TASK DESCRIPTION: Please copy the entries below word for word.

STUDY MATERIAL:

....

-- ==== Sys2Proof/Config.lean ====
section
/-! DEFINITION. What is fixed for every machine of this kind (00_scope.md R7), and the values the spec leaves free: opaque constants,
so that no proof can see one (00_scope.md R9; the assumption log's entries 5 to 8). -/

namespace Sys2Proof.Config

/-- MAX_CODES: table entries, codes 0..4095 (R7). -/
def maxCodes : Nat := 4096

/-- MAX_CODE_SIZE: the widest code, in bits (R7). -/
def maxCodeSize : Nat := 12

/-- STACK_CAP: entries of the pixel stack (R7). -/
def stackCap : Nat := 4097

/-- The largest legal minimum code size (R7). -/
def maxMcs : Nat := 8

/-- TABLE_INIT for PREFIX (R9, R48): what entry `c` holds in the draw numbered `draw`, until a rule writes it. -/
opaque tableInitPrefix (draw c : Nat) : BitVec 12

/-- TABLE_INIT for SUFFIX (R9, R48). -/
opaque tableInitSuffix (draw c : Nat) : Byte

/-- BUSY_READ (R9, R22, R121): what the draw numbered `draw` gives a read while BUSY = 1. -/
opaque busyRead (draw : Nat) : Word

/-- What the host reads from a unit of IDX or PIX while BUSY = 1 (40_commands.md R129: any value); a byte of IDX takes its low 8 bits. -/
opaque busyBuffer (draw : Nat) : Word

/-- RESET_PARTIAL (R9, R261): in the draw numbered `draw`, whether the `i`-th buffer write of the aborted command, counted from the newest
of those it would have made by its end, is lost. -/
opaque resetPartial (draw i : Nat) : Bool

end Sys2Proof.Config
end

....

FINISHED EXERCISE:
-- ==== Sys2Proof/Config.lean ====
section
/-! DEFINITION. What is fixed for every machine of this kind (00_scope.md R7), and the values the spec leaves free: opaque constants,
so that no proof can see one (00_scope.md R9; the assumption log's entries 5 to 8). -/

namespace Sys2Proof.Config

/-- MAX_CODES: table entries, codes 0..4095 (R7). -/
def maxCodes : Nat := 4096

/-- MAX_CODE_SIZE: the widest code, in bits (R7). -/
def maxCodeSize : Nat := 12

/-- STACK_CAP: entries of the pixel stack (R7). -/
def stackCap : Nat := 4097

/-- The largest legal minimum code size (R7). -/
def maxMcs : Nat := 8

/-- TABLE_INIT for PREFIX (R9, R48): what entry `c` holds in the draw numbered `draw`, until a rule writes it. -/
opaque tableInitPrefix (draw c : Nat) : BitVec 12

/-- TABLE_INIT for SUFFIX (R9, R48). -/
opaque tableInitSuffix (draw c : Nat) : Byte

/-- BUSY_READ (R9, R22, R121): what the draw numbered `draw` gives a read while BUSY = 1. -/
opaque busyRead (draw : Nat) : Word

/-- What the host reads from a unit of IDX or PIX while BUSY = 1 (40_commands.md R129: any value); a byte of IDX takes its low 8 bits. -/
opaque busyBuffer (draw : Nat) : Word

/-- RESET_PARTIAL (R9, R261): in the draw numbered `draw`, whether the `i`-th buffer write of the aborted command, counted from the newest
of those it would have made by its end, is lost. -/
opaque resetPartial (draw i : Nat) : Bool

end Sys2Proof.Config
end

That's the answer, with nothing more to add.